In its ruling last week, the Commonwealth Court, which is Pennsylvania’s lower-tier appellate court, wrote that the trial court did not err since Janssen is not a “provider” subject to civil remedies.

“We are bound by the statutory definition of ‘provider,’” the ruling states. “Contrary to the Commonwealth’s assertions, a drug manufacturer does not qualify.

“In contrast to drug manufacturers, who do not sell drugs directly to Medicaid recipients or receive reimbursements directly from Commonwealth agencies, pharmacies and practitioners supply drugs to recipients and receive reimbursements from the Commonwealth; therefore they qualify as ‘providers,’” the ruling continues.

The appellate court wrote that the state’s General Assembly specifically chose to use the word “provider” in the Fraud Act’s civil remedies provision, and since Janssen is not a provider by definition, it is not subject to civil remedies under the Fraud Act.

“For these reasons, we discern no error in the trial court’s dismissal of the Commonwealth’s Fraud Act claim against Janssen,” the ruling states.

The appellate judges went on to state that the trial court did not err in granting nonsuit to the defendants on the commonwealth’s claims of fraudulent misrepresentation and nondisclosure since the commonwealth “did not present clear and convincing proof on the essential element of causation.”

The commonwealth had lastly contended that the trial court erred in denying its motion for post-trial relief on the unjust enrichment claim.

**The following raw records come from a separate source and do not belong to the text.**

/-! ### The rule and the stepper -/

/-- Rules R120 to R122: RULE completes on every `e` and `s` and answers 1 exactly when `s = 3`, or
`e = 1` and `s = 2`; nothing else changes. -/
def Obligations.RuleAnswersB3S23 : Prop :=
  ∀ c : Config, (Selects c 0x0C fun a => .rule false a.ops.toNat) ∧
    (Selects c 0x1C fun a => .rule true a.ops.toNat) ∧
    ∀ (m : Block c) (q : Issuer c) (e : Bool) (n : Nat),
    exec (.rule e n) ⟨c, m, q⟩ = answered m q { rv := if n = 3 ∨ (e = true ∧ n = 2) then 1 else 0 }

/-- Rules R124, R125, R126, R128: STEP completes; every cell of the buffer that becomes active is the
rule applied to the cell's state and its live neighbours in the buffer that was; the buffer that was
active, the padding and `FLT` are unchanged; `ACT` toggles. -/
def Obligations.StepAdvancesOneGeneration : Prop :=
  ∀ c : Config, (Selects c 0x0D fun _ => .step) ∧ ∀ m : Block c, m.Inv → ∃ m',
    (∀ q, exec .step ⟨c, m, q⟩ = answered m' q {}) ∧
    m'.act.val = 1 - m.act.val ∧
    (∀ i, i < c.N →
      let e := getState m m.act i
      let s := (mooreOffsets.map fun d =>
        (getState m m.act (toIndex c ((i % c.W : Nat) + d.1) ((i / c.W : Nat) + d.2))).toNat).sum
      (getState m' m'.act i = true ↔ s = 3 ∨ (e = true ∧ s = 2))) ∧
    m'.buf m.act = m.buf m.act ∧ (m'.buf m'.act).padded ∧ m'.flt = m.flt

/-- Rule R127: the generation is the same whatever order the cells are visited in. -/
def Obligations.StepIsIndependentOfOrder : Prop :=
  ∀ (c : Config) (m : Block c) (q : Issuer c) (order : List Nat), m.buf0.wf → m.buf1.wf →
    order.Perm (List.range c.N) →
    exec .step ⟨c, m, q⟩ = answered (swapRoles (sweep m order)) q {}

/-- Rule R129: a dead grid stays dead however often it is stepped, and a fully alive grid dies at the
next step, on a grid of any size. -/
def Obligations.DeadGridStaysDeadAndFullGridDies : Prop :=
  ∀ (c : Config) (m : Block c) (q : Issuer c), m.Inv →
    ((∀ i, i < c.N → getState m m.act i = false) →
      ∀ n, ∃ m' q', execAll (List.replicate n .step) ⟨c, m, q⟩ = .next ⟨c, m', q'⟩ ∧
        ∀ i, i < c.N → getState m' m'.act i = false) ∧
    ((∀ i, i < c.N → getState m m.act i = true) →
      ∃ m', exec .step ⟨c, m, q⟩ = answered m' q {} ∧ ∀ i, i < c.N → getState m' m'.act i = false)

/-- STEP commutes with every shift of the torus: a shifted grid steps to the shifted next generation
(from rules R87, R110, R124). -/
def Obligations.StepCommutesWithTorusShifts : Prop :=
  ∀ (c : Config) (m n m' n' : Block c) (p q p' q' : Issuer c) (a b : Int), m.Inv → n.Inv →
    (∀ x y : Int, getState n n.act (toIndex c (x + a) (y + b)) = getState m m.act (toIndex c x y)) →
    exec .step ⟨c, m, q⟩ = .next ⟨c, m', q'⟩ → exec .step ⟨c, n, p⟩ = .next ⟨c, n', p'⟩ →
    ∀ x y : Int, getState n' n'.act (toIndex c (x + a) (y + b)) = getState m' m'.act (toIndex c x y)

/-- On the torus STEP is Life on the unbounded plane, for every picture that keeps one cell away from the
edges of a window of the grid's size (from rules R84, R87, R110, R124). -/
def Obligations.StepIsPlaneLifeInsideAWindow : Prop :=
  ∀ (c : Config) (m m' : Block c) (q q' : Issuer c) (live : Int → Int → Bool) (x0 y0 : Int), m.Inv →
    (∀ x y, live x y = true → x0 + 1 ≤ x ∧ x + 1 < x0 + c.W ∧ y0 + 1 ≤ y ∧ y + 1 < y0 + c.H) →
    Shows m live x0 y0 → exec .step ⟨c, m, q⟩ = .next ⟨c, m', q'⟩ → Shows m' (planeNext live) x0 y0

/-- 95_test_vectors.md S5: a 2×2 block with no other live cell is unchanged by a STEP, anywhere on every
grid of at least 4×4 cells. -/
def Obligations.BlockIsAStillLife : Prop :=
  ∀ (c : Config) (m : Block c) (q : Issuer c) (x y : Int), m.Inv → 4 ≤ c.W → 4 ≤ c.H →
    LiveExactly m x y [(0, 0), (1, 0), (0, 1), (1, 1)] →
    ∃ m', exec .step ⟨c, m, q⟩ = answered m' q {} ∧ LiveExactly m' x y [(0, 0), (1, 0), (0, 1), (1, 1)]

/-- 95_test_vectors.md S6: the horizontal three-cell line at row `r`, columns `k` to `k + 2`, becomes the
vertical line at column `k + 1`, rows `r - 1` to `r + 1`, and returns at the second STEP, anywhere on
every grid of at least 5×5 cells. -/
def Obligations.BlinkerHasPeriodTwo : Prop :=
  ∀ (c : Config) (m : Block c) (q : Issuer c) (k r : Int), m.Inv → 5 ≤ c.W → 5 ≤ c.H →
    LiveExactly m k r [(0, 0), (1, 0), (2, 0)] →
    ∃ m' m'', exec .step ⟨c, m, q⟩ = answered m' q {} ∧ exec .step ⟨c, m', q⟩ = answered m'' q {} ∧
      LiveExactly m' k r [(1, -1), (1, 0), (1, 1)] ∧ LiveExactly m'' k r [(0, 0), (1, 0), (2, 0)]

The appellate judges again agreed with the trial court, ruling the Philadelphia judge overseeing the case didn’t err when granting nonsuit in this respect.

However, while the appellate judges said the trial court’s rationale on this issue was not supportable, they did nonetheless affirm the decision on the claim.

Janssen had argued that the unjust enrichment claim was nothing more than a “recasting” of its fraud claim.

“The Commonwealth’s claim must fail because it did not prove any benefit conferred on Janssen was unjust,” the ruling states. “It also specifies the trial record references to the rebate agreement, the existence of which bars recovery under an unjust enrichment theory.”

The judges further wrote that as to its unjust enrichment claim, the commonwealth did not quantify the benefit allegedly conferred on Janssen, and it did not prove any enrichment was unjust.

“Thus, no error is apparent in the trial court’s grant of Janssen’s motion for compulsory nonsuit on these claims,” the appellate ruling states.